New orders for nondefense capital goods excluding aircraft dropped 2.6% last month. The orders are a barometer of capital spending by
businesses and represent an important gauge of how manufacturing is doing. The drop in durables last month followed a 4.4% surge in March. Orders fell 1.1% in February but had shot up 4.0% during January.
Cisco (CSCO) shares dipped to new 52-week lows of $16.15 today after the company updated its fourth quarter revenue guidance in a 10-Q
filing. Meanwhile, 41,000 calls and 3,300 puts traded in the networking giant in the first 30 minutes of the trading session. The Sep 19 calls were today’s most actively traded equity options contract with more than 15,000 on the tape so far. Cisco July 16 and 17.5 calls are active, with 5,192 and 5,273 traded, respectively, and 97 percent of the volume trading at the ask. The overall flow in Cisco early seems somewhat bullish, even as shares fall to their lowest levels since March 2009.
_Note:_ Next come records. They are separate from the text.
theorem rxbufFits_unbounded {s : State} (h : s.params.rxbufCap = none) (bs : Bytes) : s.rxbufFits bs = true := by
  rw [State.rxbufFits, h]; rfl

/-- Settles O31: both are one drain of everything received, since draining between the two parts changes nothing for the
later drain. -/
theorem chunkBoundariesDoNotMatter : Obligations.ChunkBoundariesDoNotMatter := by
  intro a b s t ht he hcap hexec hh
  rw [exec_rxchunk_chunkTurn ht he] at hexec
  cases hexec
  obtain ⟨hturn, hpar⟩ := rxchunk_keepsTurn ht hh
  rw [exec_rxchunk_chunkTurn ht he, exec_rxchunk_chunkTurn hturn (by rw [hpar, he]),
    rxchunk_fits (rxbufFits_unbounded hcap _), rxchunk_fits (rxbufFits_unbounded (by rw [hpar, hcap]) _),
    rxchunk_fits (rxbufFits_unbounded hcap a), drainAll_rxAppend_drainAll, rxAppend_rxAppend]

end Sys2Proof.Machine
end

section
/-! PROOF. The reset state meets the invariant (10_state.md section 2, 43_controller.md R208). -/

namespace Sys2Proof.Machine

theorem reset_elementsOk : State.reset.elementsOk where
  cacheFrame _ h := nomatch h
  queueData _ h := nomatch h
  logFrames _ h := nomatch h
  errReserved := rfl
  errRxbuf _ := rfl
  errInq _ := rfl
  rxbufCapacity := rfl
  inqCapacity := rfl

/-- Settles O10: the elements are right, nothing is in progress, RXBUF is empty, and nothing was written or cached. -/
theorem resetStateMeetsTheInvariant : Obligations.ResetStateMeetsTheInvariant :=
  .of_idle reset_elementsOk rfl (fun _ => by decide) rfl

end Sys2Proof.Machine
end

section
/-! PROOF. The Retransmission Controller's operations (43_controller.md R200 to R206): each runs as one step when the block, or
APP_SEND, is between operations, and leaves what its frame action or its write leaves. -/

namespace Sys2Proof.Machine

/-! ### Frame actions -/

/-- An admitted operation of INGRESS's activity runs between INGRESS's operations. -/
theorem attempt_ingress_unitTurn {s : State} {adm : Bool} (wait run : State → State) (ht : s.unitTurn) (ha : adm = true) :
    s.attempt .ingress adm wait run = run s := by
  obtain ⟨hi, htask, hh⟩ := ht
  have hadm : (OpGroup.ingress.permits s.issuer && adm) = true := by rw [hi, ha]; rfl
  exact attempt_runs wait run hadm ((ingress_ready_iff s).2 ⟨hh, htask⟩)

/-- Under ATOMICITY = event it does so as one step (20_memory.md R67). -/
theorem attempt_startIngress_unitTurn {s : State} {adm : Bool} (wait : State → State) (ps : List Prim) (whole : State → State)
    (ht : s.unitTurn) (he : s.params.atomicity = .event) (ha : adm = true) :
    s.attempt .ingress adm wait (fun st => st.startIngress ps whole) = whole s :=
  (attempt_ingress_unitTurn wait _ ht ha).trans (startIngress_event he ps whole)

theorem exec_rxCorrupt_unitTurn {fr : Frame} {s : State} (ht : s.unitTurn) (he : s.params.atomicity = .event)
    (hw : fr.wf = true) (hc : classify fr = .corrupt) : exec (.rxCorrupt fr) s = .next (actCorrupt s) :=
  congrArg Host.Outcome.next (attempt_startIngress_unitTurn _ _ _ ht he (by rw [hw, hc]; rfl))

theorem exec_rxRetx_unitTurn {s : State} (ht : s.unitTurn) (he : s.params.atomicity = .event) :
    exec .rxRetx s = .next (actRetx s) :=
  congrArg Host.Outcome.next (attempt_startIngress_unitTurn _ _ _ ht he rfl)

theorem exec_rxData_unitTurn {fr : Frame} {s : State} (ht : s.unitTurn) (he : s.params.atomicity = .event)
    (hw : fr.wf = true) (hc : classify fr = .data) : exec (.rxData fr) s = .next (actData fr s) :=
  congrArg Host.Outcome.next (attempt_startIngress_unitTurn _ _ _ ht he (by rw [hw, hc]; rfl))

/-- A length beyond a finite capacity does not fit (00_scope.md R8). -/
theorem fits_some_eq_false {c n : Nat} (h : c < n) : fits (some c) n = false := decide_eq_false (Nat.not_le.2 h)

/-- Settles O34: the operation runs ACT_CORRUPT. -/
theorem corruptFrameIsAnsweredWithRetx : Obligations.CorruptFrameIsAnsweredWithRetx := by
  intro fr s ht he hw hc
  rw [exec_rxCorrupt_unitTurn ht he hw hc, actCorrupt_eq]

/-- Settles O35: the operation runs ACT_RETX, which goes by the cache. -/
theorem retxRetransmitsTheCache : Obligations.RetxRetransmitsTheCache := by
  intro s ht he
  rw [exec_rxRetx_unitTurn ht he]
  exact ⟨fun hc => by rw [actRetx_none hc], fun c hc => by rw [actRetx_some hc]⟩

/-- Settles O36: the operation runs ACT_ACK, which is no change, in either atomicity. -/
theorem ackChangesNothing : Obligations.AckChangesNothing := fun _ ht =>
  congrArg Host.Outcome.next (attempt_ingress_unitTurn _ actAck ht rfl)

/-- Settles O37: the operation runs ACT_DATA, which goes by INQ_CAP. -/
theorem dataFrameIsQueuedThenAcknowledged : Obligations.DataFrameIsQueuedThenAcknowledged := by
  intro fr s ht he hw hc
  rw [exec_rxData_unitTurn ht he hw hc]
  refine ⟨fun hfits => by rw [actData_fits fr hfits], fun c hcap hlt => ?_⟩
  rw [actData_overflows fr (by rw [hcap]; exact fits_some_eq_false hlt)]

/-! ### DISPATCH by the class of the frame -/

theorem dispatch_of_corrupt {f : Bytes} (hc : classify (frameOf f) = .corrupt) (s : State) : dispatch f s = actCorrupt s := by
  rw [dispatch, hc]

theorem dispatch_of_retx {f : Bytes} (hc : classify (frameOf f) = .retx) (s : State) : dispatch f s = actRetx s := by
  rw [dispatch, hc]

theorem dispatch_of_ack {f : Bytes} (hc : classify (frameOf f) = .ack) (s : State) : dispatch f s = s := by
  rw [dispatch, hc, actAck]

theorem dispatch_of_data {f : Bytes} (hc : classify (frameOf f) = .data) (s : State) :
    dispatch f s = actData (frameOf f) s := by rw [dispatch, hc]

/-- Settles O33: DISPATCH runs as one step and is the action of the frame's class. -/
theorem dispatchTakesTheClassAction : Obligations.DispatchTakesTheClassAction := by
  intro f s ht he hf
  rw [exec_dispatch_unitTurn ht he hf]
  refine ⟨fun hc => ?corrupt, fun hc hn => ?retxEmpty, fun c hc hs => ?retxCached, fun hc => ?ack, fun hc hfits => ?data,
    fun hc hfull => ?overflow⟩
  case corrupt => rw [dispatch_of_corrupt hc, actCorrupt_eq]
  case retxEmpty => rw [dispatch_of_retx hc, actRetx_none hn]
  case retxCached => rw [dispatch_of_retx hc, actRetx_some hs]
  case ack => rw [dispatch_of_ack hc]
  case data => rw [dispatch_of_data hc, actData_fits _ hfits]
  case overflow => rw [dispatch_of_data hc, actData_overflows _ hfull]

/-! ### TXFRAME and SEND -/

/-- The block's own TXFRAME runs as one step between its TXFRAMEs, halted or not (43_controller.md R205). -/
theorem exec_txframe_writerTurn {f : Bytes} {s : State} (ht : s.writerTurn) (he : s.params.atomicity = .event)
    (hf : f.length = 18) : exec (.txframe f) s = .next ((s.afterWrite f s.answer).ret (.written s.txResult)) := by
  obtain ⟨hi, hu⟩ := ht
  have hadm : (OpGroup.transmit.permits s.issuer && isFrame18 f) = true := by rw [hi, (isFrame18_iff f).2 hf]; rfl
  have hready : OpGroup.transmit.ready s = true := by simp [OpGroup.ready, State.issuerIdle, hi, hu]
  rw [exec, execTxframe, attempt_runs _ _ hadm hready, startUnit_event he, txframe_eq]

/-- Settles O38: one write, by the transport's answer. -/
theorem txframeWritesThenCaches : Obligations.TxframeWritesThenCaches := by
  intro f s ht he hf
  rw [exec_txframe_writerTurn ht he hf, txResult_eq]
  exact ⟨fun ha => by rw [ha]; rfl, fun n ha => by rw [ha]; rfl⟩

/-- An admitted SEND runs as one step between APP_SEND's operations, halted or not (43_controller.md R206). -/
theorem exec_send_appTurn {len : Byte} {p : Bytes} {s : State} (ht : s.appTurn) (he : s.params.atomicity = .event)
    (ha : encodeAdmits len p = true) :
    exec (.send len p) s = .next ((s.afterWrite (buildFrame len p) s.answer).ret (.status (sendStatus s.txResult))) := by
  obtain ⟨hi, hs⟩ := ht
  have hadm : (OpGroup.app.permits s.issuer && encodeAdmits len p) = true := by rw [hi, ha]; rfl
  have hready : OpGroup.app.ready s = true := by simp [OpGroup.ready, State.issuerIdle, hi, hs]
  rw [exec, execSend, attempt_runs _ _ hadm hready, startSend_event he, sendWrite, txframe_eq]

/-- Settles O39: an admitted SEND is one write, its status by the transport's answer; any other is refused. -/
theorem sendTransmitsAndReturnsAStatus : Obligations.SendTransmitsAndReturnsAStatus := by
  intro len p s ht he
  refine ⟨fun hadm ha => ?ok, fun n hadm ha => ?fail, fun hadm => ?refused⟩
  case ok => rw [exec_send_appTurn ht he hadm, txResult_eq, ha]; rfl
  case fail => rw [exec_send_appTurn ht he hadm, txResult_eq, ha]; rfl
  case refused => exact congrArg Host.Outcome.next (attempt_not_admissible _ _ hadm)

end Sys2Proof.Machine
end

section
/-! PROOF. A failed write of a frame action (43_controller.md R210). -/

namespace Sys2Proof.Machine

/-- DISPATCH of fr makes a write: always for CORRUPT, for RETX with a frame cached, for DATA within INQ_CAP
(43_controller.md R201, R202, R204). -/
def State.writesFor (s : State) (fr : Frame) : Prop :=
  classify fr = .corrupt ∨ (classify fr = .retx ∧ s.cache ≠ none) ∨
    (classify fr = .data ∧ fits s.params.inqCap (s.inq.length + 1) = true)

/-- That DISPATCH is one write of a frame action; before it only INQ and the cause trace have changed. -/
theorem dispatch_of_writesFor {f : Bytes} {s : State} (h : s.writesFor (frameOf f)) :
    ∃ g q c, dispatch f s = ({ s with inq := q, raised := c } : State).afterActionWrite g s.answer := by
  obtain hc | ⟨hc, hcache⟩ | ⟨hc, hfits⟩ := h
  · exact ⟨retxFrame, s.inq, s.raised ++ [.checksumMismatch], by rw [dispatch_of_corrupt hc, actCorrupt_eq]⟩
  · obtain ⟨g, hg⟩ := Option.ne_none_iff_exists'.1 hcache
    exact ⟨g, s.inq, s.raised, by rw [dispatch_of_retx hc, actRetx_some hg]⟩
  · exact ⟨ackFrame, s.inq ++ [frameOf f], s.raised, by rw [dispatch_of_data hc, actData_fits _ hfits]⟩

/-- The failure sets ERR[1], so it halts ingress (10_state.md R37). -/
theorem afterActionWrite_fail_halted (s : State) (f : Bytes) (n : Nat) : (s.afterActionWrite f (.fail n)).halted = true :=
  raise_halted (s.afterWrite f (.fail n)) .transportWriteFailure (b := .ingressTxFail) (by simp)

/-- Settles O42: RXCHUNK's first pass is the DISPATCH of the first frame with the rest left in RXBUF, and its failed write halts
ingress, so there is no second pass. -/
theorem failedActionWriteHaltsIngress : Obligations.FailedActionWriteHaltsIngress := by
  intro bs f rest s n ht he hfits hcut hf ha hclass
  have hwrites : ({ s with rxbuf := rest } : State).writesFor (frameOf f) := hclass
  obtain ⟨g, q, c, hd⟩ := dispatch_of_writesFor hwrites
  have hfail : ({ s with rxbuf := rest } : State).answer = .fail n := ha
  rw [hfail] at hd
  have hh : (dispatch f { s with rxbuf := rest }).halted = true := by rw [hd]; exact afterActionWrite_fail_halted _ g n
  refine ⟨dispatch f { s with rxbuf := rest }, ?_, hh, ?_⟩
  · rw [exec_rxchunk_first_frame ht he hfits hcut hf, if_pos hh]
  · rw [hd]
    exact ⟨rfl, rfl, rfl, ⟨g, rfl⟩, List.getLast?_concat⟩

end Sys2Proof.Machine
end

section
/-! PROOF. What DISPATCH reads (43_controller.md R207): two states with the same cache and the same answer to come are taken to
the same cache by the same frame, with the same appended to each trace and to INQ. -/

namespace Sys2Proof.Machine

/-- From x₁ to y₁ and from x₂ to y₂ the same was appended. -/
def GrowAlike {α : Type} (x₁ y₁ x₂ y₂ : List α) : Prop := ∃ w, y₁ = x₁ ++ w ∧ y₂ = x₂ ++ w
El Paso (EP) has added another 91 cents to $21.13, the day after the natural gas producer announced plans to split itself into two publicly traded companies. Shares are in the midst of a two-day 11.3 percent rally and moving to new 52-week highs. Some shareholders might be looking to hedge their bets, as a block of 10000 Jun 17 puts was bought this morning at a nickel. It might be a closing trade, however, as the contract is almost 20 percent OTM and open interest is suffiicient to cover. The next biggest trade is a Jun 18 – 21 call spread apparently sold at $2.30, 4915X on CBOE and might also be a closing spread, as both contracts are now ITM. A June 20 – 21 call spread traded at 60 cents, 4676X on ISE, and is possibly offsetting as well. 37,000 calls and 21,000 puts now traded in EP.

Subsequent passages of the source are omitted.